The shoulders will also be worked when doing chest exercises, particularly incline bench press, so if you're going to do that exercise, you should consider making some alterations to the shoulder workout as well. Most will not be able to go fro incline bench press to straight shoulder press without there being some issues.
Finally, the front, lateral, and reverse raises are a great way to 'finish' off the shoulder workouts and really get them feeling it.
Perform each of the following exercises taking about 60 seconds of rest in between sets. Try and focus on keeping the back in alignment throughout the lateral and frontal raises as best as possible as this is where most people tend to falter.
5-10 minute warm-up just enough to lossen up and get the blood pumping.

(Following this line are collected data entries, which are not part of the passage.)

theorem pace_body_management {s : State} (hb : s.lpu.bypass = false)
    (n : Nat) (a : Fin 251) (rcv sent : List Byte) (q : Place) (si al) (me : Executor) (d : Byte)
    (hr : rcv ≠ []) (hs : sent ≠ []) (hq : Held q) (p : Parser) (hp : me.parser = some p)
    (k : Taken)
    (hk : takeBodyByte (mid false s managementKind n a .body rcv sent q si me al) me p a
      (n + 2 - rcv.length) d = k)
    (hf : k.fault = false) (hh : k.heldSub = none ∨ q.covered = true)
    (he : rcv.length = n + 2 → ∃ p', k.me.parser = some p' ∧ p'.bodyEndFault = false) :
    pace (mid false s managementKind n a .body rcv sent q si me al) (freshChar d false) =
      mid false s managementKind n a (if rcv.length = n + 2 then .trail else .body) (rcv ++ [d])
        (sent ++ [(q.resub k.heldSub).sent]) (Place.of d false false true k.sub) si k.me al := by
  have hl : rcv.length - 1 + 1 = rcv.length := by
    have := List.length_pos_iff.mpr hr; omega
  have hm : managementKind ≠ levelKind := by decide
  have hme : (mid false s managementKind n a .body rcv sent q si me al).me = me := rfl
  rw [mid] at hk hme ⊢
  rw [pace_inFlight s hb]
  simp only [State.takeFrameChar, cleanCtx, State.takeBody, State.consume, hm, ↓reduceIte,
    Bool.false_eq_true, hl]
  simp only [cleanCtx] at hk hme
  simp only [hme, hp, hk, hf]
  rw [inFlight_setMe_resubstitute _ _ _ _ _ _ _ _ hq.released]
  have hq' := hq.resub k.heldSub hh
  by_cases hn : rcv.length = n + 2
  · obtain ⟨p', hp', hb'⟩ := he hn
    have hme2 : ∀ out q f, (inFlight s out q f si k.me al).me = k.me := fun _ _ _ => rfl
    simp only [hn, ↓reduceIte, State.bodyEnds, Bool.false_eq_true, hm, hme2, hp', hb']
    apply keepPace_hold_mid (hs := hs) (hq := hq') <;>
      simp [Place.of, cleanCtx, hn, crc16_append, resub_covered, resub_data]
  · simp only [hn, ↓reduceIte]
    apply keepPace_hold_mid (hs := hs) (hq := hq') <;>
      simp [Place.of, cleanCtx, crc16_append, resub_covered, resub_data]

theorem pace_body_level {s : State} (hb : s.lpu.bypass = false)
    (n : Nat) (a : Fin 251) (rcv sent : List Byte) (q : Place) (si : SlotIntake) (me al) (d : Byte)
    (hr : rcv ≠ []) (hs : sent ≠ []) (hq : Held q) (t : Intake) (ht : si.intake = some t)
    (si' : SlotIntake) (hk : si.takeByte t (rcv.length - 2) n d = (si', false))
    (si'' : SlotIntake) (hn : rcv.length ≠ n + 2 → si'' = si')
    (he : rcv.length = n + 2 → ∃ t', si'.intake = some t' ∧ si'.bodyEnd t' = (si'', false)) :
    pace (mid false s levelKind n a .body rcv sent q si me al) (freshChar d false) =
      mid false s levelKind n a (if rcv.length = n + 2 then .trail else .body) (rcv ++ [d])
        (sent ++ [q.sent]) (Place.of d false false true none) si'' me al := by
  have hl : rcv.length - 1 + 1 = rcv.length := by
    have := List.length_pos_iff.mpr hr; omega
  have hsi : ∀ out q f si, (inFlight s out q f si me al).si = si := fun _ _ _ _ => rfl
  have hset : ∀ out q f si x, (inFlight s out q f si me al).setSi x = inFlight s out q f x me al :=
    fun _ _ _ _ _ => rfl
  rw [mid, pace_inFlight s hb]
  simp only [State.takeFrameChar, cleanCtx, State.takeBody, State.consume, ↓reduceIte,
    Bool.false_eq_true, hl, hsi, ht, hk, hset]
  by_cases hn' : rcv.length = n + 2
  · obtain ⟨t', ht', hb'⟩ := he hn'
    simp only [hn', ↓reduceIte, State.bodyEnds, Bool.false_eq_true, hsi, ht', hb', hset]
    apply keepPace_hold_mid (hs := hs) (hq := hq) <;> simp [Place.of, cleanCtx, hn', crc16_append]
  · obtain rfl := hn hn'
    simp only [hn', ↓reduceIte]
    apply keepPace_hold_mid (hs := hs) (hq := hq) <;> simp [Place.of, cleanCtx, crc16_append]

/-! ## The attention byte -/

/-- The Attention Logic after the attention byte. -/
def State.alAfterByte (s : State) (d : Byte) : Attention :=
  if s.claims d then { s.al with claim := true } else s.al

theorem pace_attention (fmt : Bool) {s : State} (hb : s.lpu.bypass = false) (kind : Byte)
    (n : Nat) (rcv sent : List Byte) (q : Place) (si me) (d : Byte)
    (hs : sent ≠ []) (hq : Held q) (hr : rcv.length = n + 3) :
    ∃ q', Held q' ∧ q'.sent = s.attentionSent d ∧
      pace (mid fmt s kind n s.node.address .trail rcv sent q si me s.al) (freshChar d false) =
        mid fmt s kind n s.node.address .trail (rcv ++ [d]) (sent ++ [q.sent]) q' si me
          (s.alAfterByte d) := by
  have hact : ∀ out q f, (inFlight s out q f si me s.al).attentionActive s.node.address =
      s.attentionActive s.node.address := fun _ _ _ => rfl
  have hal : ∀ out q f, (inFlight s out q f si me s.al).al = s.al := fun _ _ _ => rfl
  have hset : ∀ out q f x, (inFlight s out q f si me s.al).setAl x = inFlight s out q f si me x :=
    fun _ _ _ _ => rfl
  have hl : n + 3 - 1 + 1 = n + 3 := by omega
  by_cases hc : s.claims d = true
  · refine ⟨Place.of d false false true (some (natByte s.node.address.val)), held_of _ _, ?_, ?_⟩
    · simp [Place.of, Place.sent, State.attentionSent, hc]
    · have h2 : (d = 0 ∧ s.attentionActive s.node.address = true) = True := by
        simpa [State.claims] using hc
      rw [mid, pace_inFlight s hb, State.alAfterByte, if_pos hc]
      simp only [State.takeFrameChar, cleanCtx, State.takeTrail, State.takeAttention, hr, hl,
        ↓reduceIte, hact, h2, hal, hset]
      apply keepPace_hold_mid (hs := hs) (hq := hq) <;> simp [Place.of, cleanCtx, hr, crc16_append]
  · refine ⟨Place.of d false false true none, held_of _ _, ?_, ?_⟩
    · simp [Place.of, Place.sent, State.attentionSent, hc]
    · have h2 : (d = 0 ∧ s.attentionActive s.node.address = true) = False := by
        simpa [State.claims] using hc
      rw [mid, pace_inFlight s hb, State.alAfterByte, if_neg hc]
      simp only [State.takeFrameChar, cleanCtx, State.takeTrail, State.takeAttention, hr, hl,
        ↓reduceIte, hact, h2]
      apply keepPace_hold_mid (hs := hs) (hq := hq) <;> simp [Place.of, cleanCtx, hr, crc16_append]

/-! ## The CRC characters -/

theorem crc_of_bytes (hi lo : Byte) :
    natWord (hi.toNat * 256) + natWord lo.toNat = be16 hi lo := by
  apply BitVec.eq_of_toNat_eq
  have h1 := hi.isLt
  have h2 := lo.isLt
  simp only [natWord, be16, BitVec.toNat_add, BitVec.toNat_ofNat, BitVec.toNat_append]
  rw [← Nat.shiftLeft_add_eq_or_of_lt h2, Nat.shiftLeft_eq]
  omega

/-- The node at the last CRC character of a frame, before the outcome is handed on. -/
def State.decided (s : State) (f : FrameCtx) (sent : List Byte) (buffer : List Place)
    (si : SlotIntake) (me : Executor) (al : Attention) : State :=
  { s with
    lpu := { s.lpu with rx := .hunting, tx := none, buffer := buffer, tracker := .frame f,
                        stallTimer := true, lout := s.lpu.lout ++ frameOut sent }
    si := si
    me := me
    al := al }

theorem takeLastCrc_inFlight (fmt : Bool) (s : State) (f0 f : FrameCtx) (sent : List Byte) (si me al)
    (hi lo : Byte) (hc : f.charError = false) (ho : f.overrun = false) (hf : f.format = fmt)
    (hin : f.crcIn = natWord (hi.toNat * 256)) :
    (inFlight s (frameOut sent) (Place.of hi false false false none) f0 si me al).takeLastCrc f lo
        false =
      (s.decided f0 sent
        (crcPlaces hi lo (crcFor (outcomeOf fmt (be16 hi lo) f.rxCrc) f.txCrc)
          (decide (outcomeOf fmt (be16 hi lo) f.rxCrc = .good) && commitsRestart me.commits))
        si me al).frameEnds (outcomeOf fmt (be16 hi lo) f.rxCrc) := by
  have hcl : ({ f with crcIn := f.crcIn + natWord lo.toNat } : FrameCtx).classify =
      outcomeOf fmt (be16 hi lo) f.rxCrc := by
    simp [FrameCtx.classify, outcomeOf, hc, ho, hf, hin, crc_of_bytes]
  simp only [State.takeLastCrc, FrameCtx.crcSent, hcl]
  rfl
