-- ==== Sys2Proof/Laws/Records.lean ====
section
/-! SUPPORT. What a management frame with one record does on a link at rest. -/

namespace Sys2Proof.Machine

/-! ## The answer does not depend on the passage -/

/-- The node with other link, intake and executor states. -/
def State.within (s : State) (l : Lpu) (i : SlotIntake) (m : Executor) : State :=
  { s with lpu := l, si := i, me := m }

theorem judgeCommand_within (s : State) (l : Lpu) (i : SlotIntake) (m : Executor)
    (hl : l.counters = s.lpu.counters) (hr : m.reservations = s.me.reservations)
    (hm : m.restartMark = s.me.restartMark) (a : Fin 251) (b : Bool) (c : Cmd) (ps : List Byte) :
    judgeCommand (s.within l i m) a b c ps = judgeCommand s a b c ps := by
  have h1 : (s.within l i m).eraseBusy = s.eraseBusy := by
    simp [State.eraseBusy, State.queuedKind, State.reservedKind, State.within, hr]
  have h2 : (s.within l i m).acceptIfRoom = s.acceptIfRoom := by
    simp [State.acceptIfRoom, State.queueFull, State.within, hr]
  have h3 : (s.within l i m).admitConfig = s.admitConfig := by
    simp only [State.admitConfig, h1, h2]
    simp [State.configStarted, State.queuedKind, State.reservedKind, State.within, hr]
  have h4 : ∀ n, (s.within l i m).admitScene n = s.admitScene n := by
    intro n
    simp only [State.admitScene, h1, h2]
    simp [State.sceneOpen, State.reservedKind, State.within, hr]
  have h5 : (s.within l i m).admitLock = s.admitLock := by
    simp only [State.admitLock, h1, h2]
    simp [State.reservedKind, State.within, hr]
  have h6 : (s.within l i m).admitErase = s.admitErase := by
    simp only [State.admitErase, h1]
    simp [State.within, hr]
  have h7 : ∀ how e, (s.within l i m).unlessBusy how e = s.unlessBusy how e := by
    intro how e; simp [State.unlessBusy, State.within, hm]
  cases c with
  | readLink =>
    simp only [judgeCommand, judgeReadLink, State.within, hl]
  | captureScene => simp only [judgeCommand, judgeCapture, h4, h7]
  | saveConfig => simp only [judgeCommand, judgeSaveConfig, h3, h7]; rfl
  | setLock => simp only [judgeCommand, judgeSetLock, h5, h7]
  | eraseStore => simp only [judgeCommand, judgeEraseStore, h6, h7]
  | restart => simp only [judgeCommand, judgeRestart, State.within, hr]
  | _ => rfl

theorem answerRecord_within (s : State) (l : Lpu) (i : SlotIntake) (m : Executor)
    (hl : l.counters = s.lpu.counters) (hr : m.reservations = s.me.reservations)
    (hm : m.restartMark = s.me.restartMark) (a : Fin 251) (t c : Byte) (ps : List Byte) (st : Byte) :
    answerRecord (s.within l i m) a t c ps st = answerRecord s a t c ps st := by
  simp only [answerRecord, judge, judgeCommand_within s l i m hl hr hm]

/-! ## Body bytes of a management frame -/

/-- The frame in passage after the bytes `rcv`, of which `out` left or wait with their substitutes. -/
def InBody (s : State) (n : Nat) (phase : Phase) (rcv out : List Byte) (me : Executor)
    (st : State) : Prop :=
  ∃ q sent, Held q ∧ q.covered = true ∧ sent ≠ [] ∧ sent ++ [q.sent] = out ∧
    st = mid false s managementKind n s.node.address phase rcv sent q (startIntake s managementKind) me s.al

Cool down with 10 minutes of stretching
| Exercise | Sets | Reps | |
|---|---|---|---|
| Seated Shoulder Press | 2 | 10-12 | |
| Lateral Raises | 2 | 10-12 | |
| Front Raises |
2 | 10-12 | |
| Bent Over Rear Delt Raises |
2 | 10-12 |
You're really going to feel it after this workout. With all the various movements that target the front, medial, and rear deltoids, be sure to stretch after this workout to prevent soreness. Try and keep the weight challenging and aim for a rest periods of about forty-five seconds between lifts.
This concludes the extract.